Using the listing below, print exactly everything from the line with "where the cache" down to the line with "(R207, R208). -/", both included, and nothing more.

======== Data shown ========

-- ==== Sys2Proof/Machine/Group.lean ====
section
/-!
DEFINITION. The meanings of the group-hub commands: a strip returns (R185, R225, R253), a member write is acknowledged (R208, R220,
R191), background zero fill (R200), and GRP_CMD.CLR_COUNTERS (R202).
-/
namespace Sys2Proof.Machine

/-! ### A strip returns (R185, R225) -/

/-- Reads of a retry buffer that are on their way, with their places: those whose replay is still to be issued are not. -/
def Sched.retryReads (x : Sched) : List (Nat × MemOp) :=
  x.retry.zipIdx.filterMap fun p => match p.1 with
    | .rd o => if o.replay then none else some (p.2, o)
    | _ => none

/-- Writes of a retry buffer with their places. -/
def Sched.retryWrites (x : Sched) : List (Nat × MemOp) :=
  x.retry.zipIdx.filterMap fun p => match p.1 with
    | .wr o => some (p.2, o)
    | _ => none

/-- What the hub makes of a strip and its word (R185, R418); an uncorrectable link error counts as a mismatch (R253). -/
def judgeStrip (o : MemOp) (d : Line) (w : Check) (linkUc : Bool) : Strip :=
  if linkUc then .bad d w
  else if isPoisoned o.group o.member o.stripe d w then .poisoned
  else if w = checkWord o.group o.member o.stripe d then .got d
  else .bad d w

/-- The verdict goes to the job; a mismatch that persists counts against the slice (R185, R259). -/
def State.deliverStrip (s : State) (c : Fin 80) (o : MemOp) (x : Strip) : State :=
  let s := if x.failed then s.countMismatch c else s
  (s.stripArrives o.group o.jid o.member x).kick o.group

/-- A read answered from the write queue returns: there is nothing to replay (R207, R225). -/
def State.returnForwarded (s : State) (c : Fin 80) (k : Nat) (o : MemOp) (err : ReadErr) : State :=
  let s := s.modSched c fun x => { x with fwds := x.fwds.eraseIdx k }
  s.deliverStrip c o (judgeStrip o (o.data ^^^ err.data) (o.word ^^^ err.check) false)

/-- The strip and check word that a read of the devices returns, with its link errors counted (R220, R253), and the hub's verdict. -/
def State.fetchStrip (s : State) (c : Fin 80) (o : MemOp) (err : ReadErr) : State × Strip :=
  let w0 := (s.slices[c].sched.cachedWord (s.checkLine o.stripe) (s.checkIdx o.stripe)).getD 0
  let s := s.modSched c fun x => { x with ckc := touchCk x.ckc (s.checkLine o.stripe) }
  let lecc := s.slices[c].train.lecc
  let s := if lecc then s.bumpTrn c 4 err.linkCe.toNat else s
  let s := if lecc && err.linkUc then s.bumpTrn c 5 else s
  (s, judgeStrip o (s.rawLine c o.line ^^^ err.data) (w0 ^^^ err.check) (lecc && err.linkUc))

/-- A first read of the devices returns: a mismatch is to be replayed; else the read leaves the retry buffer (R185, R225). -/
def State.returnRead (s : State) (c : Fin 80) (k : Nat) (o : MemOp) (err : ReadErr) : State :=
  let (s, x) := s.fetchStrip c o err
  if x.failed then
    let s := (s.bumpCh c 1).flagOp o flagRetry
    s.modSched c fun y => { y with retry := y.retry.set k (.rd { o with replay := true }) }
  else (s.modSched c fun y => { y with retry := y.retry.eraseIdx k }).deliverStrip c o x

/-- A replayed read returns: a strip that is good now is logged; a mismatch has persisted (R185). -/
def State.returnReplay (s : State) (c : Fin 80) (k : Nat) (o : MemOp) (err : ReadErr) : State :=
  let (s, x) := s.fetchStrip c o err
  let s := s.modSched c fun y => { y with replayed := y.replayed.eraseIdx k }
  let s := if x.failed then s else s.logError { cls := clsCe, page := pageGrp o.group, code := 0x0001, detail := stripDetail o.stripe o.member }
  s.deliverStrip c o x

/-- A check line returns and is merged into the cache; where it must be allocated and an eviction waits, so does its return (R220, R229). -/
def State.returnCheck (s : State) (c : Fin 80) (o : MemOp) (err : ReadErr) (done : Sched → Sched) : State :=
  if s.ckRoom c o.line then
    let lecc := s.slices[c].train.lecc
    let s := if lecc then s.bumpTrn c 4 err.linkCe.toNat else s
    let s := if lecc && err.linkUc then s.bumpTrn c 5 else s
    (s.mergeCheck c o.line err.data).modSched c done
  else s.readEvictee c

/-- A first read of the devices returns: a check line is merged; a strip is judged with its check word, which is read first where the cache
has none (R220). -/
def State.returnFirst (s : State) (c : Fin 80) (k : Nat) (o : MemOp) (err : ReadErr) : State :=
  if o.readsCk then s.returnCheck c o err fun y => { y with retry := y.retry.eraseIdx k }
  else if s.wordThere c o.stripe then s.returnRead c k o err
  else s.missWord c o

/-- A replayed read returns. -/
def State.returnSecond (s : State) (c : Fin 80) (k : Nat) (o : MemOp) (err : ReadErr) : State :=
  if s.wordThere c o.stripe then s.returnReplay c k o err else s.missWord c o

/-- MEMBER_READ_RETURN: `index` counts the reads answered from the write queue first, then those of the retry buffer, then the replayed
ones. -/
def execMemberReadReturn (c : Fin 80) (index : Nat) (err : ReadErr) (s : State) : Host.Outcome State Fault Refusal :=
  .next (
    let x := s.slices[c].sched
    let reads := x.retryReads
    if s.slices[c].serves = false || x.alert.isSome || s.slices[c].health.cmdReset then s
    else match x.fwds[index]?, reads[index - x.fwds.length]?, x.replayed[index - x.fwds.length - reads.length]? with
      | some o, _, _ => s.returnForwarded c index o err
      | none, some (k, o), _ => s.returnFirst c k o err
      | none, none, some o => s.returnSecond c (index - x.fwds.length - reads.length) o err
      | none, none, none => s)

/-! ### A member write is acknowledged (R208) -/

/-- Hubs with a tuple line that waits for the rest of its request. -/
def State.tupleHubs (s : State) : List (Fin 8) :=
  allGroups.filter fun g => s.hubs[g].jobs.any fun j => j.tuple && j.phase == .blocked

/-- A driven write: an evicted check line lands, or the strip does and its word enters the cache; every write it stands for is acknowledged (R207, R208). -/
def State.landOp (s : State) (c : Fin 80) (k : Nat) (o : MemOp) : State :=
  let s := s.modSched c fun x => { x with retry := x.retry.eraseIdx k }
  let s := if o.evicts then s.setRawLine c o.line o.data
    else if o.check then s.cacheWord c o.line (s.checkIdx o.stripe) o.word else s.putStrip c o.stripe o.data o.word
  let s := (o.jid :: o.also).foldl (fun (s : State) (jid : Nat) => s.writeAcked o.group jid o.member) s
  let s := s.kick o.group
  (s.tupleHubs.foldl (fun (s : State) (g : Fin 8) => s.kick g) s).retryLedger

/-- MEMBER_WRITE_ACK: `index` counts the writes of the retry buffer. -/
def execMemberWriteAck (c : Fin 80) (index : Nat) (s : State) : Host.Outcome State Fault Refusal :=
  .next (
    let x := s.slices[c].sched
    if s.slices[c].serves = false || x.alert.isSome || s.slices[c].health.cmdReset then s
    else match x.retryWrites[index]? with
      | some (k, o) => if o.evicts || s.ckRoom c (s.checkLine o.stripe) then s.landOp c k o else s.readEvictee c
      | none => s)

/-! ### Zero fill (R200) -/

/-- Whether the members of a group are idle: nothing queued at any of them (slots that would be FRONT-STARVED). -/
def State.groupIdle (s : State) (g : Fin 8) : Bool :=
  allMembers.all fun m => match s.hubs[g].table[m].absent with
    | true => true
    | false => s.slices[s.hubs[g].table[m].slice].sched.ops.isEmpty

/-- Whether a job stores to or reads from a chunk. -/
def State.chunkBusy (s : State) (g : Fin 8) (chunk : Nat) : Bool :=
  s.hubs[g].jobs.any fun j => j.stripe / 8 == chunk && j.phase != .blocked

/-- ZERO_FILL_STEP: V19 begins the zero fill of the lowest void chunk of an idle group, at level 0 (R200). -/
def execZeroFillStep (g : Fin 8) (s : State) : Host.Outcome State Fault Refusal :=
  .next (
    if s.populated g && s.inService && s.pwr.phase == .awake && s.groupIdle g then
      match s.hubs[g].voids with
      | v :: _ => if s.chunkBusy g v.1 || !s.reserveRoom g then s else (s.spawnZero g v.1 0).vaneGrants g
      | [] => s
    else s)

/-! ### Counters (R202) -/

/-- The GRP counters and GRP_JRNL.PEAK cleared (R202). -/
def State.clearGrp (s : State) (g : Fin 8) : State :=
  s.modHub g fun h => { h with rtCnt := 0, rcvCnt := 0, cwfixCnt := 0, poisonCnt := 0, fullCnt := 0, partCnt := 0, xorCnt := 0, jwaitCnt := 0, jpeak := BitVec.ofNat 10 h.journal.length, degArmed := true }

/-- GRP_CMD.CLR_COUNTERS (R202). -/
def execGrpClrCounters (g : Fin 8) (s : State) : Host.Outcome State Fault Refusal :=
  .next (s.whenLive (pageGrp g) fun s => s.clearGrp g)

end Sys2Proof.Machine
end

========

Solution for this problem —
/-- A first read of the devices returns: a check line is merged; a strip is judged with its check word, which is read first where the cache
has none (R220). -/
def State.returnFirst (s : State) (c : Fin 80) (k : Nat) (o : MemOp) (err : ReadErr) : State :=
  if o.readsCk then s.returnCheck c o err fun y => { y with retry := y.retry.eraseIdx k }
  else if s.wordThere c o.stripe then s.returnRead c k o err
  else s.missWord c o

/-- A replayed read returns. -/
def State.returnSecond (s : State) (c : Fin 80) (k : Nat) (o : MemOp) (err : ReadErr) : State :=
  if s.wordThere c o.stripe then s.returnReplay c k o err else s.missWord c o

/-- MEMBER_READ_RETURN: `index` counts the reads answered from the write queue first, then those of the retry buffer, then the replayed
ones. -/
def execMemberReadReturn (c : Fin 80) (index : Nat) (err : ReadErr) (s : State) : Host.Outcome State Fault Refusal :=
  .next (
    let x := s.slices[c].sched
    let reads := x.retryReads
    if s.slices[c].serves = false || x.alert.isSome || s.slices[c].health.cmdReset then s
    else match x.fwds[index]?, reads[index - x.fwds.length]?, x.replayed[index - x.fwds.length - reads.length]? with
      | some o, _, _ => s.returnForwarded c index o err
      | none, some (k, o), _ => s.returnFirst c k o err
      | none, none, some o => s.returnSecond c (index - x.fwds.length - reads.length) o err
      | none, none, none => s)

/-! ### A member write is acknowledged (R208) -/

/-- Hubs with a tuple line that waits for the rest of its request. -/
def State.tupleHubs (s : State) : List (Fin 8) :=
  allGroups.filter fun g => s.hubs[g].jobs.any fun j => j.tuple && j.phase == .blocked

/-- A driven write: an evicted check line lands, or the strip does and its word enters the cache; every write it stands for is acknowledged (R207, R208). -/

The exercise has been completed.